L’auteur présente ses excuses aux écrivains qu’il a transformés en personnages de cette intrigue sans leur demander leur avis. Il remercie tous les amis, en Italie et en France, qui l’ont inspiré, parfois sans s’en douter, lors de l’écriture de ce troisième épisode des enquêtes de Pénélope — épisode qui peut se lire, bien sûr, indépendamment des deux premiers : Bikem et Roger de Montebello, Jean-Jacques Aillagon, Benedikte Andersson, Isabelle et Frédéric Andersson, Laure Beaumont-Maillet, Martin Bethenod, David Blin, Violaine et Vincent Bouvet, Laurence Castany de Bussac, Marjorie et Guillaume Cerutti, Claire de Chassey, Éric de Chassey, Jean-Christophe Claude, Adélaïde de Clermont-Tonnerre, Henry-Claude Cousseau, Nicolas Delarce, Laurent Delpech, Daphné Doublet-Vaudoyer, Bertrand Dubois, Béatrice de Durfort, Dominique Fanelli, Christine Flon, Bruno Foucart, Jean-Louis Gaillemin, Élisabeth et Cyrille Goetz, Alessandro Grilli, Michaël Grossmann, Delphine et Stéphane Guégan, Valentine et Markus Hansen, Nick Henry-Stolz, Dominique Jacquot, Barthélémy Jobert, Robert Kopp, Constance et Laurent Le Bon, Jacques Lamas, Arnaud Leblin, Christophe Leribault, Jean-Christophe Mikhaïloff, Frédéric Mion, Dominique Muller, Ziv Nevo Kulman, Christophe Parant, Polissena et Carlo Perrone, Véronique et Arnauld Pierre, Gilda Piersanti, Nicolas Provoyeur, Brigitte et Gérald de Roquemaurel, Béatrice et Pierre Rosenberg, Xavier Samson, Alain Seban, Jean-Yves Tadié, Thierry Taittinger, Thierry Tuot.

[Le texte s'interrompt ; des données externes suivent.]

@[simp] theorem powerUpPll_keeps (s : State) (k : Nat) :
    (State.powerUpPll s k).pending = s.pending ∧ (State.powerUpPll s k).fuses = s.fuses := by
  unfold State.powerUpPll
  simp

@[simp] theorem startPll_keeps (s : State) (k : Nat) (c : PllSetting) :
    (State.startPll s k c).pending = s.pending ∧ (State.startPll s k c).fuses = s.fuses := by
  unfold State.startPll
  simp

@[simp] theorem stagePll_keeps (s : State) (k : Nat) (c : PllSetting) :
    (State.stagePll s k c).pending = s.pending ∧ (State.stagePll s k c).fuses = s.fuses := by
  unfold State.stagePll
  simp

@[simp] theorem startPlls_keeps (s : State) (set : List Byte) :
    (State.startPlls s set).pending = s.pending ∧ (State.startPlls s set).fuses = s.fuses := by
  unfold State.startPlls
  simp

@[simp] theorem setEpoch_keeps (s : State) (retained : Option Nat) (snapshot : Option Nat) (archive : Option Nat) :
    (State.setEpoch s retained snapshot archive).pending = s.pending ∧
      (State.setEpoch s retained snapshot archive).fuses = s.fuses := by
  unfold State.setEpoch
  simp

@[simp] theorem loadBands_keeps (s : State) (k : Nat) :
    (State.loadBands s k).pending = s.pending ∧ (State.loadBands s k).fuses = s.fuses := by
  unfold State.loadBands
  simp

@[simp] theorem dropAlarm_keeps (s : State) (a : Nat) :
    (State.dropAlarm s a).pending = s.pending ∧ (State.dropAlarm s a).fuses = s.fuses := by
  unfold State.dropAlarm
  simp

@[simp] theorem exitDozeTime_keeps (s : State) :
    (State.exitDozeTime s).pending = s.pending ∧ (State.exitDozeTime s).fuses = s.fuses := by
  unfold State.exitDozeTime
  simp

@[simp] theorem wakePlls_keeps (s : State) :
    (State.wakePlls s).pending = s.pending ∧ (State.wakePlls s).fuses = s.fuses := by
  unfold State.wakePlls
  simp

@[simp] theorem fireAlarm_keeps (s : State) (a : Nat) :
    (State.fireAlarm s a).pending = s.pending ∧ (State.fireAlarm s a).fuses = s.fuses := by
  unfold State.fireAlarm
  simp

@[simp] theorem tick_keeps (s : State) :
    (State.tick s).pending = s.pending ∧ (State.tick s).fuses = s.fuses := by
  unfold State.tick
  simp

@[simp] theorem regionPll_keeps (s : State) (k : Nat) :
    (State.regionPll s k).pending = s.pending ∧ (State.regionPll s k).fuses = s.fuses := by
  unfold State.regionPll
  try dsimp only
  (repeat' split) <;> simp

@[simp] theorem staleKeys_keeps (s : State) (x : Nat) (former : Nat) :
    (State.staleKeys s x former).pending = s.pending ∧ (State.staleKeys s x former).fuses = s.fuses := by
  unfold State.staleKeys
  simp

@[simp] theorem writeAttMap_keeps (s : State) (e : Nat) (o : Nat) (v : Nat) (wide : Bool) :
    WroteKeeps s (State.writeAttMap s e o v wide) := by
  unfold State.writeAttMap
  try dsimp only
  (repeat' split) <;> simp

@[simp] theorem zeroMap_keeps (s : State) (e : Nat) :
    (State.zeroMap s e).pending = s.pending ∧ (State.zeroMap s e).fuses = s.fuses := by
  unfold State.zeroMap
  simp

@[simp] theorem chargeEntry_keeps (s : State) (e : Nat) (family : Nat) :
    (State.chargeEntry s e family).pending = s.pending ∧ (State.chargeEntry s e family).fuses = s.fuses := by
  unfold State.chargeEntry
  simp

@[simp] theorem refundEntry_keeps (s : State) (e : Nat) :
    (State.refundEntry s e).pending = s.pending ∧ (State.refundEntry s e).fuses = s.fuses := by
  unfold State.refundEntry
  simp

@[simp] theorem freeEntry_keeps (s : State) (e : Nat) :
    (State.freeEntry s e).pending = s.pending ∧ (State.freeEntry s e).fuses = s.fuses := by
  unfold State.freeEntry
  simp

@[simp] theorem writeAttKey_keeps (s : State) (e : Nat) (o : Nat) (v : Nat) :
    WroteKeeps s (State.writeAttKey s e o v) := by
  unfold State.writeAttKey
  try dsimp only
  (repeat' split) <;> simp

@[simp] theorem writeQuota_keeps (s : State) (i : Nat) (o : Nat) (v : Nat) :
    WroteKeeps s (State.writeQuota s i o v) := by
  unfold State.writeQuota
  try dsimp only
  (repeat' split) <;> simp

@[simp] theorem captureFault_keeps (s : State) (x : Nat) (a : Nat) (cause : Nat) (write : Bool) :
    (State.captureFault s x a cause write).pending = s.pending ∧
      (State.captureFault s x a cause write).fuses = s.fuses := by
  unfold State.captureFault
  simp

@[simp] theorem sweep_keeps (s : State) :
    (State.sweep s).pending = s.pending ∧ (State.sweep s).fuses = s.fuses := by
  unfold State.sweep
  try dsimp only
  (repeat' split) <;> simp

@[simp] theorem putRing_keeps (s : State) (r : Nat) (v : Ring) :
    (State.putRing s r v).pending = s.pending ∧ (State.putRing s r v).fuses = s.fuses := by
  unfold State.putRing
  simp

@[simp] theorem dropStuck_keeps (s : State) (r : Nat) :
    (State.dropStuck s r).pending = s.pending ∧ (State.dropStuck s r).fuses = s.fuses := by
  unfold State.dropStuck
  simp
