-- ==== Sys2Proof/Laws/KeepsStorage.lean ====
section
/-! SUPPORT. What each operation keeps (KeepsBase): the flash, the journal, images, loads and the banks. -/

namespace Sys2Proof.Machine

set_option Elab.async false

@[simp] theorem wearCheck_keeps (s : State) (l : Nat) :
    (State.wearCheck s l).pending = s.pending ∧ (State.wearCheck s l).fuses = s.fuses := by
  unfold State.wearCheck
  simp

@[simp] theorem notePulses_keeps (s : State) (l : Nat) (n : Nat) :
    (State.notePulses s l n).pending = s.pending ∧ (State.notePulses s l n).fuses = s.fuses := by
  unfold State.notePulses
  simp

@[simp] theorem programPage_keeps (s : State) (l : Nat) (page : Nat) (ws : List DWord) :
    (State.programPage s l page ws).pending = s.pending ∧ (State.programPage s l page ws).fuses = s.fuses := by
  unfold State.programPage
  simp

@[simp] theorem failPage_keeps (s : State) (l : Nat) (page : Nat) :
    (State.failPage s l page).pending = s.pending ∧ (State.failPage s l page).fuses = s.fuses := by
  unfold State.failPage
  simp

@[simp] theorem showFlash_keeps (s : State) :
    (State.showFlash s).pending = s.pending ∧ (State.showFlash s).fuses = s.fuses := by
  unfold State.showFlash
  simp

@[simp] theorem setUnits_keeps (s : State) (us : List FlashUnit) :
    (State.setUnits s us).pending = s.pending ∧ (State.setUnits s us).fuses = s.fuses := by
  unfold State.setUnits
  simp

@[simp] theorem setKind_keeps (s : State) (l : Nat) (page : Nat) (k : PageKind) :
    (State.setKind s l page k).pending = s.pending ∧ (State.setKind s l page k).fuses = s.fuses := by
  unfold State.setKind
  simp

@[simp] theorem beginUnit_keeps (s : State) (u : FlashUnit) :
    (State.beginUnit s u).pending = s.pending ∧ (State.beginUnit s u).fuses = s.fuses := by
  unfold State.beginUnit
  simp

@[simp] theorem releaseUnits_keeps (s : State) :
    (State.releaseUnits s).pending = s.pending ∧ (State.releaseUnits s).fuses = s.fuses := by
  unfold State.releaseUnits
  simp

@[simp] theorem endLong_keeps (s : State) (b : Nat) :
    (State.endLong s b).pending = s.pending ∧ (State.endLong s b).fuses = s.fuses := by
  unfold State.endLong
  simp

@[simp] theorem suspendBank_keeps (s : State) (b : Nat) (long : Bool) :
    (State.suspendBank s b long).pending = s.pending ∧ (State.suspendBank s b long).fuses = s.fuses := by
  unfold State.suspendBank
  simp

@[simp] theorem readPage_keeps (s : State) (l : Nat) (page : Nat) (flips : List Nat) :
    (State.readPage s l page flips).1.pending = s.pending ∧ (State.readPage s l page flips).1.fuses = s.fuses := by
  unfold State.readPage
  split
  · simp
  · cases s.pageKind l page <;> simp

@[simp] theorem noteCorrections_keeps (s : State) (l : Nat) (n : Nat) :
    (State.noteCorrections s l n).pending = s.pending ∧ (State.noteCorrections s l n).fuses = s.fuses := by
  unfold State.noteCorrections
  simp

@[simp] theorem noteRead_keeps (s : State) (l : Nat) (page : Nat) (r : PageRead) :
    (State.noteRead s l page r).pending = s.pending ∧ (State.noteRead s l page r).fuses = s.fuses := by
  unfold State.noteRead
  try dsimp only
  (repeat' split) <;> simp

@[simp] theorem readTimes_keeps (s : State) (l : Nat) (page : Nat) (a : Stability) (x4 : List (List Nat)) :
    (State.readTimes s l page a x4).1.pending = s.pending ∧ (State.readTimes s l page a x4).1.fuses = s.fuses := by
  induction x4 generalizing s a with
  | nil => unfold State.readTimes; simp
  | cons y ys ih => unfold State.readTimes; simp [ih]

Parmi les nombreux livres sur Venise qui ont permis de préparer ce roman, écrit presque entièrement sur place, les quelques ouvrages suivants permettent de prolonger la rêverie de manière plus savante, et de démêler le vrai du faux.

Pour les guides, le meilleur reste le petit volume rouge de Giulio Lorenzetti, Venezia e il suo estuario, Guida storico-artistica, presentazione di Nereo Vianello, Trieste, Edizioni Lint, 1963 (constamment réimprimé et mis à jour). Il est d’une grande précision, c’est selon toute vraisemblance celui que Pénélope a dans son sac à main.

Dans la multitude des guides plus contemporains, on recommandera chaleureusement Hugo Pratt, Guido Fuga, Lele Vianello, Venise. Itinéraires avec Corto Maltese, Casterman-Lonely Planet, 2010.

Sur le café Florian et le Club des longues moustaches, ainsi que sur la naissance du cercle des écrivains français de Venise, on se reportera à l’étude de Sophie Basch, professeur à l’université de Paris-Sorbonne, Paris-Venise 1887–1932. La « folie vénitienne » dans le roman français de Paul Bourget à Maurice Dekobra, Honoré Champion, 2000, et en particulier le chapitre VI, « Venise n’est pas une fête ».

Le livre de Michel Bulteau, Le Club des longues moustaches, Le Rocher, 2004, donne lui aussi de cette période une image très vivante. Nous nous permettons enfin de renvoyer à notre article, « Jean-Louis Vaudoyer », dans le volume collectif Proust et ses amis, sous la direction de Jean-Yves Tadié, p. 84–100, Les Cahiers de la NRF, Gallimard, 2010.